Monday. 8.15 am: A communion. 9.00 am: Studiology. Boot-up and multiple software problems, which took an hour to unravel. Digital devices are as temperamental as biological entities. I reviewed Saturday’s contribution to the composition – deleting the ‘tinsel’ further and making less do more. The work will be performed. Therefore, the piece has to be made in order to be disassembled, loaded onto samplers, and reassembled in situ. (It’ll be a bit like an Ikea flatpack in this respect.) For this reason, it doesn’t pay to be too clever or complex. I’d like to be able to make a live capture of the piece, as I’d done of ‘Write the Vision and Make it Plain Upon Tables‘, at the ‘Visual Theology‘ conference in October.

I returned to the VirtualDJ software and hardware to process the shortened (accelerated) tracks. I didn’t want to miss a trick. It’s sometimes worth the hassle.

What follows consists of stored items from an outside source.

/-- A UART behind its page (24 R617): bytes to send and bytes received, oldest first. -/
structure Uart where
  tx : List Byte
  rx : List Byte
  deriving DecidableEq, Repr

/-- Both FIFOs empty. -/
def Uart.zero : Uart := ⟨[], []⟩

/-- A message that leaves the chip toward a host or a device: an MSI-X message, a host write, a host read request, the
answer to a configuration request, a Link Equalization Request, a bus cycle on a local NAND channel as a record of TET-6
with the data it sends, the bytes of a flit or the control word of a training frame on a tether lane, the status of a
Dweaz frame with its data and CRC, a byte on a UART, an SPI or I3C transfer, a VOUT_COMMAND to the regulator. -/
inductive OutMsg where
  | msix (oid vec addr data : Nat)
  | hostWrite (oid addr : Nat) (bytes : List Byte)
  | hostRead (oid addr len : Nat)
  | cfg (oid : Nat) (retry : Bool) (v : Nat)
  | cfgAbsent (oid cap : Nat)
  | eqRequest (link : Nat)
  | nand (ch ce rcd : Nat) (data : List Byte)
  | flit (lane : Nat) (bytes : List Byte)
  | frame (lane word : Nat)
  | dweaz (status : Nat) (data : Option (Nat × Nat))
  | uart (u byte : Nat)
  | spi (s : Nat) (bytes : List Byte)
  | i3c (cmd : Nat) (bytes : List Byte)
  | vout (mv : Nat)
  | crossed (dir : Nat) (flit : NslFlit)
  deriving DecidableEq, Repr

/-! ### The whole -/

/-- The response codes of the NoC (09 MEM-4, R261). -/
inductive RespCode where
  | okay | collided | slverr | decerr
  deriving DecidableEq, Repr

/-- What the chip has answered and sent out (the model's own record, not the spec's): the response to the last
register or memory access, and the messages that left the chip or crossed a bridge, newest last. -/
structure OutLog where
  code : RespCode
  data : Word
  burst : List Word
  msgs : List OutMsg
  deriving DecidableEq, Repr

/-- Nothing answered, nothing sent. -/
def OutLog.reset : OutLog := ⟨.okay, 0, [], []⟩

/-- Everything of the chip but its clock: the register file, device memory, and one part per unit. `free` counts the
free values drawn so far (the model's own). -/
structure Dev where
  regs : Assoc RKey Word
  mem : List Host.Cell
  ecc : NMap Ecc
  arr : Arr
  leap : NMap LeapCh
  lfLost : NMap Bool
  nsl : NMap NslDir
  repairs : NMap Nat
  prbs : NMap Nat
  scc : NMap SccLine
  molts : NMap (List (Nat × Nat))
  fences : NMap Bool
  sen : NMap Sen
  chbuf : NMap Byte
  waiters : List Waiter
  held : List Held
  mepoch : NMap Nat
  tasks : NMap (Option Task)
  slices : NMap Slice
  handAt : NMap Nat
  cmds : NMap (Option Cmd)
  pairs : NMap Pair
  epochs : NMap Nat
  tongue : List Tongue
  loads : NMap LoadRec
  loading : NMap (Option LoadJob)
  fns : NMap Fn
  qrst : NMap Nat
  cores : NMap Core
  runs : Nat
  mail : NMap (List Notice)
  croaks : NMap Bool
  timerAt : NMap Nat
  doms : NMap (Option DomTr)
  routes : NMap (Option Word)
  sysHalt : Bool
  haltLeft : Nat
  capture : Option Capture
  rrobin : NMap Nat
  perst : NMap Bool
  calTab : NMap (Option CalLine)
  mch : NMap MChan
  tokq : NMap (List Nat)
  tokTurn : Nat
  dump : Option Dump
  armSeq : Nat
  lanes : NMap Lane
  therm : Bool
  boot : Boot
  fls : NMap (Option FlsOp)
  aoFree : Bool
  ballHold : Nat
  hb : NMap Nat
  porst : Bool
  sysrst : Bool
  pfLow : Bool
  avsOut : Option Nat
  avsFails : Nat
  rcCal : Bool
  gov : Gov
  ppr : NMap (Option Nat)
  auth : Auth
  dwBus : Option Access
  dwFault : Bool
  uart : NMap Uart
  spi : NMap (Option (Nat × Bool))
  spiKeep : NMap Bool
  i3c : Option Nat
  occ : NMap Bool
  out : OutLog
  free : Nat
  deriving DecidableEq, Repr

/-- The chip's parts after PORST_N. Every register reads the reset value of its row (`regReset`). -/
def Dev.reset : Dev :=
  { regs := [], mem := [], ecc := [], arr := Arr.reset,
    leap := [],
    lfLost := [],
    nsl := [],
    repairs := [],
    prbs := [],
    scc := [],
    molts := [],
    fences := [],
    sen := [],
    chbuf := [],
    waiters := [],
    held := [],
    mepoch := [],
    tasks := [],
    slices := [],
    handAt := [],
    cmds := [],
    pairs := [],
    epochs := [],
    tongue := [],
    loads := [],
    loading := [],
    fns := [],
    qrst := [],
    cores := [],
    runs := 0,
    mail := [],
    croaks := [],
    timerAt := [],
    doms := [],
    routes := [],
    sysHalt := false,
    haltLeft := 0,
    capture := none,
    rrobin := [],
    perst := [],
    calTab := [],
    mch := [],
    tokq := [],
    tokTurn := 0,
    dump := none,
    armSeq := 0,
    lanes := [],
    therm := false,
    boot := Boot.none,
    fls := [],
    aoFree := false,
    ballHold := 0,
    hb := [],
    porst := true,
    sysrst := false,
    pfLow := false,
    avsOut := none,
    avsFails := 0,
    rcCal := false,
    gov := Gov.zero,
    ppr := [],
    auth := Auth.none,
    dwBus := none,
    dwFault := false,
    uart := [],
    spi := [],
    spiKeep := [],
    i3c := none,
    occ := [], out := OutLog.reset, free := 0 }

/-- The clock of the array and of wall time (02 R28–R30, 19 R520–R522): TICK, DTIME, executed cycles of the tick in
progress, whether the array runs in it, and the drive of the skip rule (02 R59). -/
structure Clk where
  tick : Nat
  dtime : Nat
  cyc : Nat
  runs : Bool
  started : Bool
  n : Nat
  deriving DecidableEq, Repr

/-- TICK 0, DTIME 0, nothing executes (19 R520, R522). -/
def Clk.reset : Clk := ⟨0, 0, 0, false, false, 0⟩

/-- The state of the chip, and the commands that wait, first in first out. -/
structure State where
  d : Dev
  clk : Clk
  pending : List Instr
  deriving DecidableEq, Repr

/-- The chip right after power-on reset, with no command waiting. -/
def State.reset : State := { d := Dev.reset, clk := Clk.reset, pending := [] }

end Sys2Proof.Machine
end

After lunch, I harvested what might prove to be usable samples from the process. There’s little opportunity for spontaneity and immediacy in a project of this nature. Flat-footed progress, dull repetition, disappointing results, and occasional flashes of insight characterise the way of working. It’s not for the faint of heart, untrusting, or anxious. Progress requires time, concentration, the sacrifice of some of life’s legitimate pleasures, long periods in isolation, and inordinate perseverance and fortitude. But that’s what most things worth achieving require. If you aren’t willing to relinquish your rights and comforts, then, you’re insufficiently committed to the goal.

Then, some parts that were previously deleted re-emerged … but, now, with a sense of purpose. No edit is ever final until the composition is complete. As in life, the logic of the whole is always authoritative; but the patterns and chain of consequences don’t reveal themselves at the outset, necessarily. By the close of the afternoon, all the useful bits that I’d manufactured were situated.

In the evening, I attended to the publicity image for the lecture of which the performance will be the concluding element.